■ Your task ■
Give the lines of the material verbatim, from the first line to the line with "(max 0 (min", including both.
Task input section start
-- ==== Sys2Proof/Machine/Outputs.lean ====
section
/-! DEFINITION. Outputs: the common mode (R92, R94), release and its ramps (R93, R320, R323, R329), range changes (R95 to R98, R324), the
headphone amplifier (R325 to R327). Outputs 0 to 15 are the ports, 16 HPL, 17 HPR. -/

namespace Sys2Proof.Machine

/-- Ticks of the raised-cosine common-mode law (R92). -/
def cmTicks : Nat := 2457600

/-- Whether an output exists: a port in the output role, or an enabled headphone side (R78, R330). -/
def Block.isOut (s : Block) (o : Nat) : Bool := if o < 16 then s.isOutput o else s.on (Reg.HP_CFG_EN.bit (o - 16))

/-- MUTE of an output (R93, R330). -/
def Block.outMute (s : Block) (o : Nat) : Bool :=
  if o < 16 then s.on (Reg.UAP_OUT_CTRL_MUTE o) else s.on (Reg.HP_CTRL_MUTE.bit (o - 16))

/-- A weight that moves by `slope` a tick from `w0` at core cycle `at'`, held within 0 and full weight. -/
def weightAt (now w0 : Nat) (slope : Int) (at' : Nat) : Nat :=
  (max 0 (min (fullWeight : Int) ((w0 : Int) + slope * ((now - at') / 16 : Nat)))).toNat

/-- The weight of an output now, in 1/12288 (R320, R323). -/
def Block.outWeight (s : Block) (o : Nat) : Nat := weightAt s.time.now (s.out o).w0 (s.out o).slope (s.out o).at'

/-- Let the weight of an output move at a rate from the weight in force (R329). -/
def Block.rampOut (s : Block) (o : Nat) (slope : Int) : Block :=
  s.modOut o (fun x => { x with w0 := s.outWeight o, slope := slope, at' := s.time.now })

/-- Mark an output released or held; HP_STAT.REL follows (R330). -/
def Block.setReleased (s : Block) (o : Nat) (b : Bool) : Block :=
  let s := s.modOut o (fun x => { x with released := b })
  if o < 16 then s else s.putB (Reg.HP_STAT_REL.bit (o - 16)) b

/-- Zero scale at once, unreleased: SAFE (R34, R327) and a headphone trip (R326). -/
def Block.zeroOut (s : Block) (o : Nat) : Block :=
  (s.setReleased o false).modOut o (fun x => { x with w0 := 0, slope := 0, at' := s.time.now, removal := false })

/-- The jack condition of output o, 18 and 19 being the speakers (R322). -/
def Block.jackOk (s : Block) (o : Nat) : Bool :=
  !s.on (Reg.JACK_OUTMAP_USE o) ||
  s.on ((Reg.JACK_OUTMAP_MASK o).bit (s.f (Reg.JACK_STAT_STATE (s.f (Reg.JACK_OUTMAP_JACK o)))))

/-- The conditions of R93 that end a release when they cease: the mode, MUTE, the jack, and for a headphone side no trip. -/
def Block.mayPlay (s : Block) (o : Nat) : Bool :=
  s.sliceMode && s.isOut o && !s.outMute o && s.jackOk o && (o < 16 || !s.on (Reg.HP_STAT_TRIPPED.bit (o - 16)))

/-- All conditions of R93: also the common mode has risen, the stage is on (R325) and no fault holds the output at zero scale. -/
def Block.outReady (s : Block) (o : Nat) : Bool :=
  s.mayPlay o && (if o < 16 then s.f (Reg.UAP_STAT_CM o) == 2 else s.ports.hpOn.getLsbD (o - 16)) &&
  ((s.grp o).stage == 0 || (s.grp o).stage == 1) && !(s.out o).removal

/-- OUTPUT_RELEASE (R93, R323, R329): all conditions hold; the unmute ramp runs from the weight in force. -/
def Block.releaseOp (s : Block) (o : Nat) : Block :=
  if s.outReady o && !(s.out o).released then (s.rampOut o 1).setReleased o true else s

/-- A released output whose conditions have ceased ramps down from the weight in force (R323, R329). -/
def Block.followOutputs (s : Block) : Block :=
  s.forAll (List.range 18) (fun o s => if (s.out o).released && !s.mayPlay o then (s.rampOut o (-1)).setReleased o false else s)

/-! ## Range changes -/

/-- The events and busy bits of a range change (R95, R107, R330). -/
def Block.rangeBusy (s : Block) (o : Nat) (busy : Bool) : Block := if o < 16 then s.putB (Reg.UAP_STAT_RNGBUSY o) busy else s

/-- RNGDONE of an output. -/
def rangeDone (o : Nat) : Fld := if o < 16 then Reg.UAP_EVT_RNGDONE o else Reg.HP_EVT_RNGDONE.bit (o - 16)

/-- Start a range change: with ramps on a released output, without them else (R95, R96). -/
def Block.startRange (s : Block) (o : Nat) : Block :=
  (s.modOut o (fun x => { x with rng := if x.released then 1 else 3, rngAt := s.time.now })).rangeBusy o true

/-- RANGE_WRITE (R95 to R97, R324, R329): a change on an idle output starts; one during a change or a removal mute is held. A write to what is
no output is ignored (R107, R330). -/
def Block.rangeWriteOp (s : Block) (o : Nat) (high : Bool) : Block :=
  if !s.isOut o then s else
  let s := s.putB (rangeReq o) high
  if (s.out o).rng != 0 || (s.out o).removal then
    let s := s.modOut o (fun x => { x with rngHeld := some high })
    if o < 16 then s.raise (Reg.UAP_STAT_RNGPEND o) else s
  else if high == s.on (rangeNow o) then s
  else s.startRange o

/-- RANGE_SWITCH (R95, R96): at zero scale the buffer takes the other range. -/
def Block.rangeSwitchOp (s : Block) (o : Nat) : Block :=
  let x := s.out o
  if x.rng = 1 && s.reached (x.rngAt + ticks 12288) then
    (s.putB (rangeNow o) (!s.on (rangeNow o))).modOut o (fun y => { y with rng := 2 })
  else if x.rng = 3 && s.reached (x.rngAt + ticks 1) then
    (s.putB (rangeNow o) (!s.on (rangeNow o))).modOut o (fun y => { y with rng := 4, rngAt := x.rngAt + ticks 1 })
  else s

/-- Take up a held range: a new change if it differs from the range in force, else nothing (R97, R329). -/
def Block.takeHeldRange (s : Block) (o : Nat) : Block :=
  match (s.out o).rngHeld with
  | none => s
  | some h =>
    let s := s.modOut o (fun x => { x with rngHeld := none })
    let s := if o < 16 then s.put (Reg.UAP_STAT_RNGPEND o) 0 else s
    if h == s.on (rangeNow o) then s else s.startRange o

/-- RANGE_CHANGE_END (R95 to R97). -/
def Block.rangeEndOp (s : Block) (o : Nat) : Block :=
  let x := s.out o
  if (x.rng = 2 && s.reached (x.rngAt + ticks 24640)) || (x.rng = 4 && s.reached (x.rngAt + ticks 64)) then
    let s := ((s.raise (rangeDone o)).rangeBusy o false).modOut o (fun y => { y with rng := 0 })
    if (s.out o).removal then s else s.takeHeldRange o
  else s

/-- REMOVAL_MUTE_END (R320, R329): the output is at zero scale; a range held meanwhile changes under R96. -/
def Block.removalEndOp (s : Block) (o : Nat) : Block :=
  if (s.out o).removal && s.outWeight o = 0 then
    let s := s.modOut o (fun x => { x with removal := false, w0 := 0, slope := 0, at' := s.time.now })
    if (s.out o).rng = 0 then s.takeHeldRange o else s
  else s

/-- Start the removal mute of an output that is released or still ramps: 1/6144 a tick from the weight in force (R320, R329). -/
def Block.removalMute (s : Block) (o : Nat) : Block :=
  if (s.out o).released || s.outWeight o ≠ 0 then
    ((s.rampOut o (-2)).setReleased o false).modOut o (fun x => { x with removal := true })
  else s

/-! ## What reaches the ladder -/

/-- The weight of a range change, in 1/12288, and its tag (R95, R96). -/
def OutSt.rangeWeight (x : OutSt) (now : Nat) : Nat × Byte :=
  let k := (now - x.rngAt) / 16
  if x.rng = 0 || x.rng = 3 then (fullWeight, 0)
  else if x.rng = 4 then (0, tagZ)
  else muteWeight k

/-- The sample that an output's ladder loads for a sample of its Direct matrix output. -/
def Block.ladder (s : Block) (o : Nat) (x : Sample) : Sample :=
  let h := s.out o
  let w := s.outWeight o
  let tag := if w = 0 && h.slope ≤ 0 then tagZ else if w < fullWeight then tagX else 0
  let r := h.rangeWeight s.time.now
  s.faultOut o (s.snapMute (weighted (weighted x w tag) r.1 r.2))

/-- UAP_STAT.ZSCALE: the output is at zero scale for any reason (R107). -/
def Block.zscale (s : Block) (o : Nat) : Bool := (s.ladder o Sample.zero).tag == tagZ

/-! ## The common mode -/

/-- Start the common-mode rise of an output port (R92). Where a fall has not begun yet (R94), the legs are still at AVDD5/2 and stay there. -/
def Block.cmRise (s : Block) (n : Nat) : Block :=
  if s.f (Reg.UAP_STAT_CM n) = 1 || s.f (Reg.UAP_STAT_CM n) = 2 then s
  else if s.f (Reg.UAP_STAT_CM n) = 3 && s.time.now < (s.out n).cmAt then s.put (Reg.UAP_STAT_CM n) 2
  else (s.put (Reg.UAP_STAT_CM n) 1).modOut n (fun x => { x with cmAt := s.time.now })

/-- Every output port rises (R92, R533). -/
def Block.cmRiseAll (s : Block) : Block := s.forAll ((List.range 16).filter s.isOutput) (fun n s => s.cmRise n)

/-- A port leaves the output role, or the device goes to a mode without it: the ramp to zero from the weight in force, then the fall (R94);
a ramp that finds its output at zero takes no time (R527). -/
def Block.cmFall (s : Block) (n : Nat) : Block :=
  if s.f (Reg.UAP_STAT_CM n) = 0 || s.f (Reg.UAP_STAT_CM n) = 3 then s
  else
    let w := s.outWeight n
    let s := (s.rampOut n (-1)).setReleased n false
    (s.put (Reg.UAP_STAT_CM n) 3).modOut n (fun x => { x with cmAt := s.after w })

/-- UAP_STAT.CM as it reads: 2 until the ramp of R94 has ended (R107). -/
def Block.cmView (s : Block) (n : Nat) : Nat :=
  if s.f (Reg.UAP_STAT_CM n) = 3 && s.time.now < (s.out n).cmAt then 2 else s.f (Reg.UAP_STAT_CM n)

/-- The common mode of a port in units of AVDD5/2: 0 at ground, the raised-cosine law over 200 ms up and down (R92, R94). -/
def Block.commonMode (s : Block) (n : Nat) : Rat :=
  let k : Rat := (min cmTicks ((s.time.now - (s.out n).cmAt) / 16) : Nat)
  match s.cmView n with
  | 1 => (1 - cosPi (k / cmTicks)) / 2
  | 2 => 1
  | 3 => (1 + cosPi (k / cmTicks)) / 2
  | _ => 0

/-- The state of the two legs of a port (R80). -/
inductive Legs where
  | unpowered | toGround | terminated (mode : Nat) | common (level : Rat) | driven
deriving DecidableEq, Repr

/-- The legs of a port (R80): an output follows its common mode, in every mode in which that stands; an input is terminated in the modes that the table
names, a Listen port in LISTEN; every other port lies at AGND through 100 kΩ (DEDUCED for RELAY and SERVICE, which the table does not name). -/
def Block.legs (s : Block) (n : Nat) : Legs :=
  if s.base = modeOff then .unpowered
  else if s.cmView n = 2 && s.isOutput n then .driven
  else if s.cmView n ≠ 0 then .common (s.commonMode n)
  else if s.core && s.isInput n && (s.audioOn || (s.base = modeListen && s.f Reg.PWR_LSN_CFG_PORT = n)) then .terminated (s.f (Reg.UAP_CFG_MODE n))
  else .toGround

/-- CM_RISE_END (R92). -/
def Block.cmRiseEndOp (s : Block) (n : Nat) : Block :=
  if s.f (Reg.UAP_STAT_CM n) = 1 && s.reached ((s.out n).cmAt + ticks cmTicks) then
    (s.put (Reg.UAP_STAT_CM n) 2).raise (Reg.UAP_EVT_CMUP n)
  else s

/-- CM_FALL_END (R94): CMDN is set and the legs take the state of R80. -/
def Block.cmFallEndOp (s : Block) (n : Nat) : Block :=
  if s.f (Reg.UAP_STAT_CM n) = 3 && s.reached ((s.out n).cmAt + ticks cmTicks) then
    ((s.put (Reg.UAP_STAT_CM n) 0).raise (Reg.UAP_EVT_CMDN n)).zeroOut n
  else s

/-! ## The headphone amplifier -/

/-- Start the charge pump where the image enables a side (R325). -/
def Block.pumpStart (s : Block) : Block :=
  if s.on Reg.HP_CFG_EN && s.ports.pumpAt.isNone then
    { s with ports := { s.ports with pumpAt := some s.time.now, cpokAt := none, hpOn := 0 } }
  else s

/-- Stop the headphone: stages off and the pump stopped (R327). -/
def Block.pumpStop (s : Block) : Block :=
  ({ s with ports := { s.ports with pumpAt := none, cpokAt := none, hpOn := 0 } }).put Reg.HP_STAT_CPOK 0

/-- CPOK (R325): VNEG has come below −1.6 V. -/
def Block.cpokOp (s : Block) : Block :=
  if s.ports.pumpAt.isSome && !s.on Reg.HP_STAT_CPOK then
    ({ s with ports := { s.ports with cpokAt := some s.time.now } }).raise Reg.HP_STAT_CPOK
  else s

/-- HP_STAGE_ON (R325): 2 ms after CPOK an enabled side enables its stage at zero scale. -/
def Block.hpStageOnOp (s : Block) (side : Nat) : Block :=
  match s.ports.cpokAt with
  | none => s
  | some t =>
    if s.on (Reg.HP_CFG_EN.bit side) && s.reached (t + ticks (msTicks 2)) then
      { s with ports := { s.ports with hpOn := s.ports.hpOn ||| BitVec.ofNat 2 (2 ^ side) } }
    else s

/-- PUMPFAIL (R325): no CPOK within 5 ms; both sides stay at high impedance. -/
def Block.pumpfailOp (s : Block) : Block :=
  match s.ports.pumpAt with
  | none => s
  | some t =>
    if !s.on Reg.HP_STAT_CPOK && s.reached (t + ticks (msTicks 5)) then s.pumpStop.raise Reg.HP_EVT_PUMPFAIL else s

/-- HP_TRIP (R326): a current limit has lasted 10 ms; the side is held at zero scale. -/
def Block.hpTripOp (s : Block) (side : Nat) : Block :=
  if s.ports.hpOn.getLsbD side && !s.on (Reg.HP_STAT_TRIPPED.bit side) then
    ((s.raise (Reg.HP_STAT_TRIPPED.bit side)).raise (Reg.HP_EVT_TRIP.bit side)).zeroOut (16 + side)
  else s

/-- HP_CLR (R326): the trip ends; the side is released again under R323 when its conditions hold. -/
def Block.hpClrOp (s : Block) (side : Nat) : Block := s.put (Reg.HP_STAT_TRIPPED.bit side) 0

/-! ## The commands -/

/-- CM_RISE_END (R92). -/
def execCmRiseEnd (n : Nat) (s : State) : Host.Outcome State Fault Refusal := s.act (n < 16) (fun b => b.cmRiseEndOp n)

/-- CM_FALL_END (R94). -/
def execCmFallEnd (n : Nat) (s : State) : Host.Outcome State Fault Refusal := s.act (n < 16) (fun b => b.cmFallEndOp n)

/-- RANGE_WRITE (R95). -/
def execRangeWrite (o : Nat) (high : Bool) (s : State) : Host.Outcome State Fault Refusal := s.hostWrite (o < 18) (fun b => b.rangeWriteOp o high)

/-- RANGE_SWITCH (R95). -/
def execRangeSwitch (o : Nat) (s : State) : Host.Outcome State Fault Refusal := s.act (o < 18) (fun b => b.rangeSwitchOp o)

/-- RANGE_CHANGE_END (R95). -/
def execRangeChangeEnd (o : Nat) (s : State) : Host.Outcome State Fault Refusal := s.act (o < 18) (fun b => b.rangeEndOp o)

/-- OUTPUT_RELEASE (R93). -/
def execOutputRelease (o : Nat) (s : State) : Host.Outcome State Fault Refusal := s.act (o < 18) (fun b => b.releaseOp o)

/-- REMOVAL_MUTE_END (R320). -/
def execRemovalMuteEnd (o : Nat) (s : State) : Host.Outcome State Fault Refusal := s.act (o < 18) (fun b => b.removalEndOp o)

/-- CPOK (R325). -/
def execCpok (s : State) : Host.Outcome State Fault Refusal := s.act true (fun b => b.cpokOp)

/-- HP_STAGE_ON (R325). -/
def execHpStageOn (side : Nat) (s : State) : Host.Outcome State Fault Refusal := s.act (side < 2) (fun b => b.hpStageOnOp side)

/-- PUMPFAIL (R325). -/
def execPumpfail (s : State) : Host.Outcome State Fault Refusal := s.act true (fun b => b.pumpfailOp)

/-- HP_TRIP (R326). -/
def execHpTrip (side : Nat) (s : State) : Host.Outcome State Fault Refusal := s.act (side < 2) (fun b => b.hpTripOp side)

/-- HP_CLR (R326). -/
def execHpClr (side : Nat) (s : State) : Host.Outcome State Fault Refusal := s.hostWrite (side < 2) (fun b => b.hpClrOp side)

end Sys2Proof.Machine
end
Task input section end
■ Written solution ■
-- ==== Sys2Proof/Machine/Outputs.lean ====
section
/-! DEFINITION. Outputs: the common mode (R92, R94), release and its ramps (R93, R320, R323, R329), range changes (R95 to R98, R324), the
headphone amplifier (R325 to R327). Outputs 0 to 15 are the ports, 16 HPL, 17 HPR. -/

namespace Sys2Proof.Machine

/-- Ticks of the raised-cosine common-mode law (R92). -/
def cmTicks : Nat := 2457600

/-- Whether an output exists: a port in the output role, or an enabled headphone side (R78, R330). -/
def Block.isOut (s : Block) (o : Nat) : Bool := if o < 16 then s.isOutput o else s.on (Reg.HP_CFG_EN.bit (o - 16))

/-- MUTE of an output (R93, R330). -/
def Block.outMute (s : Block) (o : Nat) : Bool :=
  if o < 16 then s.on (Reg.UAP_OUT_CTRL_MUTE o) else s.on (Reg.HP_CTRL_MUTE.bit (o - 16))

/-- A weight that moves by `slope` a tick from `w0` at core cycle `at'`, held within 0 and full weight. -/
def weightAt (now w0 : Nat) (slope : Int) (at' : Nat) : Nat :=
  (max 0 (min (fullWeight : Int) ((w0 : Int) + slope * ((now - at') / 16 : Nat)))).toNat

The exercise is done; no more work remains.